▶ What is expected: Where does the word "fields" occur in the data below? Copy each line that holds it.

(Saved data entries)

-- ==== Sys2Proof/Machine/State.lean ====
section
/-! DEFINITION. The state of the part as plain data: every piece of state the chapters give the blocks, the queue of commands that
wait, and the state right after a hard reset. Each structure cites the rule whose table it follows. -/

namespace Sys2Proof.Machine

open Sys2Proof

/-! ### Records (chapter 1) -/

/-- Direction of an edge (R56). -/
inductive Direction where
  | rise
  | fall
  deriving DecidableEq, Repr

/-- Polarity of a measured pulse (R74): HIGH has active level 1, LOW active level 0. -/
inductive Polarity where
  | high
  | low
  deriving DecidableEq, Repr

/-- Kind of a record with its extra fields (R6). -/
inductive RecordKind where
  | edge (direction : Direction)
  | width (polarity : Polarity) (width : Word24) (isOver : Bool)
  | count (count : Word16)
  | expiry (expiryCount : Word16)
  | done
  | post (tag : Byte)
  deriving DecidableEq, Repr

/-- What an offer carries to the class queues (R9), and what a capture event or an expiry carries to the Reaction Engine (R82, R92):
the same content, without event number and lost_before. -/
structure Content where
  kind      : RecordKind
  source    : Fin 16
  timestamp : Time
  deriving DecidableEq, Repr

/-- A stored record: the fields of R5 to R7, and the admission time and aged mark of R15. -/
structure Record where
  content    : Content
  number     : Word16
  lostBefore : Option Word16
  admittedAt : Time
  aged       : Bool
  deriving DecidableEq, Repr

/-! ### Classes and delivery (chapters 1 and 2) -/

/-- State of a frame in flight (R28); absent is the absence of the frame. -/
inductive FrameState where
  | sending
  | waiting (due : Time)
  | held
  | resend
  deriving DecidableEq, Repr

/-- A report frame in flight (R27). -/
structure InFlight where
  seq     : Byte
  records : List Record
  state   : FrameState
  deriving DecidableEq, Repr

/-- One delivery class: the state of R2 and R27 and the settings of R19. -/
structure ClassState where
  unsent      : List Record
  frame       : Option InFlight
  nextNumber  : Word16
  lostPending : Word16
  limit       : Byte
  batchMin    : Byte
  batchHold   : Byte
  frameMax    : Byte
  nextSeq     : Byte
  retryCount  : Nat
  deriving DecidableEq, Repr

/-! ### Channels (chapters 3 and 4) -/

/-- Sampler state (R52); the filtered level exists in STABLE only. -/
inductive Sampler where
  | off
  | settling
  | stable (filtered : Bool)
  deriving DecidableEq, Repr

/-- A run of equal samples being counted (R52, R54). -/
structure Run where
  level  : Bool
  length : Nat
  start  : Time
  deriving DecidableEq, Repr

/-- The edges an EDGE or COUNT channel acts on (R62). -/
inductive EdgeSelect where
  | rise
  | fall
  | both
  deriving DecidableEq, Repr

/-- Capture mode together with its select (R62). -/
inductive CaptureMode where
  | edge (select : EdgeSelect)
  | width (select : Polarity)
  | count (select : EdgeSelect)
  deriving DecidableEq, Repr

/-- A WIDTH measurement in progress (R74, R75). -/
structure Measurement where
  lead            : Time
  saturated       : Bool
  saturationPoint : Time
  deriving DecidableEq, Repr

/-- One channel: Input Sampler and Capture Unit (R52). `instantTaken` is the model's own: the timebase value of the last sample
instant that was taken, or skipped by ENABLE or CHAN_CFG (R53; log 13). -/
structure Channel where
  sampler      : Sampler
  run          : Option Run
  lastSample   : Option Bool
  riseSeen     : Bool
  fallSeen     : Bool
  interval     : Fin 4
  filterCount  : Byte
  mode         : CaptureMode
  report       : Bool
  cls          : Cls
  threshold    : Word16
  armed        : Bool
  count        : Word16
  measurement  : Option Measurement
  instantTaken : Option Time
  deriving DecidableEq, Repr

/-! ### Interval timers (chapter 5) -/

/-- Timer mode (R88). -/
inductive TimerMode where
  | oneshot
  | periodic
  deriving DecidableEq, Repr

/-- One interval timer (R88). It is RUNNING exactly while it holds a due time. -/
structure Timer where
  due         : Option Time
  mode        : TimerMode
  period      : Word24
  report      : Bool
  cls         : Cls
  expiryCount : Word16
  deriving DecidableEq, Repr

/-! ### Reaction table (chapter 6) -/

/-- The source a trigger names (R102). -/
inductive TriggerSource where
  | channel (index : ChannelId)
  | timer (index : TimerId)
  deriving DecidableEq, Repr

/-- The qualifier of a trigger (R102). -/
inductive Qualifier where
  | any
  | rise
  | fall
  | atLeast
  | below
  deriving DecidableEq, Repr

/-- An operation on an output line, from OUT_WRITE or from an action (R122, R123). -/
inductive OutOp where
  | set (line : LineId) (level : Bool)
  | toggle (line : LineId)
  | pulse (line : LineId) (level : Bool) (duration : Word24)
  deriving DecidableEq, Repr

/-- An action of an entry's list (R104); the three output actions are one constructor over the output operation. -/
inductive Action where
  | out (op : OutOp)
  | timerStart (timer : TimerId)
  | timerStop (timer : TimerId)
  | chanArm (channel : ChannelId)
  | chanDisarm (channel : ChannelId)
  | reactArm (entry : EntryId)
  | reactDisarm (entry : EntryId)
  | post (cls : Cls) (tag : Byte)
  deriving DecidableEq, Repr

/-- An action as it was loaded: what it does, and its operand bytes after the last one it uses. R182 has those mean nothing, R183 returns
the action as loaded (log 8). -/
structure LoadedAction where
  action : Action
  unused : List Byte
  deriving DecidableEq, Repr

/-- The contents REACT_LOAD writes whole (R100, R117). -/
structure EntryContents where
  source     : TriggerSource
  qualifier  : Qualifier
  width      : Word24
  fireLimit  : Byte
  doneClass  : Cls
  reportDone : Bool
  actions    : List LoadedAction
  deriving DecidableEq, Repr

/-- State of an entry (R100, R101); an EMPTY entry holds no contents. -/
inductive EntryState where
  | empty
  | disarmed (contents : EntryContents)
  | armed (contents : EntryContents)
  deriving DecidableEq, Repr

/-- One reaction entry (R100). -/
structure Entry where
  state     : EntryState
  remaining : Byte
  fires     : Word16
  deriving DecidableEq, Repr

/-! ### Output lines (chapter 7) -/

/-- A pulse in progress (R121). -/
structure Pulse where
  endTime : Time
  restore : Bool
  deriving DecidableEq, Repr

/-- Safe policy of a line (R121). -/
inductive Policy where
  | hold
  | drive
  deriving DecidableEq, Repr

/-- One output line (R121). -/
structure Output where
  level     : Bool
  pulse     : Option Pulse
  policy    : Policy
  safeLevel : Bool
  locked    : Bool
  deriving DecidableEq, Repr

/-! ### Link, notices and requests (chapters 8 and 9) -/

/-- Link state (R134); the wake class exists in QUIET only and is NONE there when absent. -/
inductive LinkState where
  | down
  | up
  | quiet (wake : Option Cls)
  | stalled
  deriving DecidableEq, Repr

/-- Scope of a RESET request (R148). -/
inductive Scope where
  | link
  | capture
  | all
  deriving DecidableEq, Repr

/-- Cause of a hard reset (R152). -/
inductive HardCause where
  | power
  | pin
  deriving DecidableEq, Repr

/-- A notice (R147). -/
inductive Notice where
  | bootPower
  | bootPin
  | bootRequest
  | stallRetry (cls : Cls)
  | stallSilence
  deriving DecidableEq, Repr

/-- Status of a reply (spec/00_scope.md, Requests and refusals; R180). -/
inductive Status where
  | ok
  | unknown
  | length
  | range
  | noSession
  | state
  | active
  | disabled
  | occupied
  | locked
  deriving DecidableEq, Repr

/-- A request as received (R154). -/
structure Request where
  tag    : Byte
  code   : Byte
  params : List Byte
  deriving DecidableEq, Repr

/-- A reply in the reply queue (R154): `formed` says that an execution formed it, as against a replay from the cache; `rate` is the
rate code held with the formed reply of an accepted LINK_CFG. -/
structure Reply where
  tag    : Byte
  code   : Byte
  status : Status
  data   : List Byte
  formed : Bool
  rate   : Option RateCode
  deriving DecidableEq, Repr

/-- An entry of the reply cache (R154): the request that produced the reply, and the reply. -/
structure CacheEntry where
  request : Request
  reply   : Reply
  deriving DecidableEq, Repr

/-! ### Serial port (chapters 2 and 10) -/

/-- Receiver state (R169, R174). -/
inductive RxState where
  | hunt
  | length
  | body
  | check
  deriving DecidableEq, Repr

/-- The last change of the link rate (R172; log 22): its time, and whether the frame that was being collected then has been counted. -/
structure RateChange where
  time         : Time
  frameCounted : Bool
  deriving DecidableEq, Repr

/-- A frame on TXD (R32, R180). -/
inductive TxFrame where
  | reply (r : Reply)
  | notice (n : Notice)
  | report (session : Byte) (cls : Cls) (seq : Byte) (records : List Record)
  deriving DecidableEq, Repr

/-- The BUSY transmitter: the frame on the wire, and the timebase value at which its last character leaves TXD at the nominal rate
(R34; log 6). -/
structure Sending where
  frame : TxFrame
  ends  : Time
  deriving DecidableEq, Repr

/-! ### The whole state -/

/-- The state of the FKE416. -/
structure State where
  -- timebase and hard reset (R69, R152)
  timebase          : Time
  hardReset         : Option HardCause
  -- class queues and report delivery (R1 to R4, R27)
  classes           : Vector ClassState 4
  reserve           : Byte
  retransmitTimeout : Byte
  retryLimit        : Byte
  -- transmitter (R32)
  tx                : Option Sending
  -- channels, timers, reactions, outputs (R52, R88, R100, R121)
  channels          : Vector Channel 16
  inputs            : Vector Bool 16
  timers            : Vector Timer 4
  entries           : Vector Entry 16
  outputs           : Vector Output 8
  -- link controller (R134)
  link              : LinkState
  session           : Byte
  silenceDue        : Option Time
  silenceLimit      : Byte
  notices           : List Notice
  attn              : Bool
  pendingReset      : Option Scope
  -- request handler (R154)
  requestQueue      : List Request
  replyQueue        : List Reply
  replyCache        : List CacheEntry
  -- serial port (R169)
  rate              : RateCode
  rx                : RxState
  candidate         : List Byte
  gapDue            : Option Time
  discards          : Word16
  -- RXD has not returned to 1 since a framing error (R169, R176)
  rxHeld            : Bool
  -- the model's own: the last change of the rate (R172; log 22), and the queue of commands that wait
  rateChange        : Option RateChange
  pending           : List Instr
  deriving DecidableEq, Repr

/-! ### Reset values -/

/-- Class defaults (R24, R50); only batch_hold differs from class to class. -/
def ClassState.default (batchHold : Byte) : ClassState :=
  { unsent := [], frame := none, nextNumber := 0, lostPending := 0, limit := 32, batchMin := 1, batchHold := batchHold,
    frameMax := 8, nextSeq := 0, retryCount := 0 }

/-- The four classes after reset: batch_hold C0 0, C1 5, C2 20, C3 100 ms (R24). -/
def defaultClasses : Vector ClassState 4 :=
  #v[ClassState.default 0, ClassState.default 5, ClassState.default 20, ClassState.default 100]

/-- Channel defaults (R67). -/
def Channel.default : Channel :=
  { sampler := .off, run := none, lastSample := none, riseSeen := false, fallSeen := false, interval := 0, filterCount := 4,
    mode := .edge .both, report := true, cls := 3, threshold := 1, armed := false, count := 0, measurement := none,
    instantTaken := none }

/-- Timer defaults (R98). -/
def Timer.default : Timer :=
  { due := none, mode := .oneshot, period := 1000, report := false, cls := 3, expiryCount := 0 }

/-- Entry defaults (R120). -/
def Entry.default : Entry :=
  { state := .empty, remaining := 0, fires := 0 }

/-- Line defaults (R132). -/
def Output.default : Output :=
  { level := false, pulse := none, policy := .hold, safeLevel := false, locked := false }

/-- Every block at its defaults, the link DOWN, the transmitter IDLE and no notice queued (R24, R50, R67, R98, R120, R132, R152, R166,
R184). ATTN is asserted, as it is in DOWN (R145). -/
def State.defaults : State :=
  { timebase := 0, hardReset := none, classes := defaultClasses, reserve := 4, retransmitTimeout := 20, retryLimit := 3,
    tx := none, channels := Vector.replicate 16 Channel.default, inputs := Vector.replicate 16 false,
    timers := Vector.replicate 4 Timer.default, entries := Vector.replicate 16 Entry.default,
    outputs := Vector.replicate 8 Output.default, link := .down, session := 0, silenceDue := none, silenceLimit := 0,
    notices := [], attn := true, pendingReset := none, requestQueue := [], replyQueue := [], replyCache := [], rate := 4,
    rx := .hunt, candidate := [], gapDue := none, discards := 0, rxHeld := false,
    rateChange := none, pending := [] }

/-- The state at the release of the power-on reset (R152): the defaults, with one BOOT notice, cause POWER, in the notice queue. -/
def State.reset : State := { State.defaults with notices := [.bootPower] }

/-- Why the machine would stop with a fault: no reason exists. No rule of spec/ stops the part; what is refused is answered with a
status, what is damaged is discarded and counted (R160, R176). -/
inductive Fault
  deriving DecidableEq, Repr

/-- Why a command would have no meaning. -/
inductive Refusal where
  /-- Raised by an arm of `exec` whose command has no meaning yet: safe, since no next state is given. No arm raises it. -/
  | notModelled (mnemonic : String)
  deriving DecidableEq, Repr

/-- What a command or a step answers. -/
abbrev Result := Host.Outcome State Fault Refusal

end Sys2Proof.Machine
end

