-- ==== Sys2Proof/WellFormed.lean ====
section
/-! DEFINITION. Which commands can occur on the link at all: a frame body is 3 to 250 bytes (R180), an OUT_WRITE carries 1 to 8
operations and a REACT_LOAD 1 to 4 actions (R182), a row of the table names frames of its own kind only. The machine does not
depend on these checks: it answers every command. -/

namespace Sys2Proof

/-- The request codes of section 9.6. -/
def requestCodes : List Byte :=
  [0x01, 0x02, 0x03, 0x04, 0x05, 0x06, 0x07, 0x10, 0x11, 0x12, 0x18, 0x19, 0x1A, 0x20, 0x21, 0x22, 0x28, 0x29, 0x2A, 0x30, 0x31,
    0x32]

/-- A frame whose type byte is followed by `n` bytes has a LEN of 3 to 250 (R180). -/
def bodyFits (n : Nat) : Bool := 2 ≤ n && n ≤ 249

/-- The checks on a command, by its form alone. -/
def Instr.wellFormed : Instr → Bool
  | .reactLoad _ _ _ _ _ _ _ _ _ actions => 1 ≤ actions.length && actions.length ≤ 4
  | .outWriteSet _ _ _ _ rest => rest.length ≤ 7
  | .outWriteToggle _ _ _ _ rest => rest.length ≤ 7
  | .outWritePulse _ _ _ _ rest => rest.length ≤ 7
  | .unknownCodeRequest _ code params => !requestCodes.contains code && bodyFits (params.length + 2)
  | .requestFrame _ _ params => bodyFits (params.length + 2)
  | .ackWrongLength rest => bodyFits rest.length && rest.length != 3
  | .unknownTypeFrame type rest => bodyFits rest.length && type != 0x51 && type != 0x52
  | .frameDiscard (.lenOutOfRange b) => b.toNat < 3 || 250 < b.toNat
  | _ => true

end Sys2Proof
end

▶ Written solution:
/-- Kind of a record with its extra fields (R6). -/
/-- A stored record: the fields of R5 to R7, and the admission time and aged mark of R15. -/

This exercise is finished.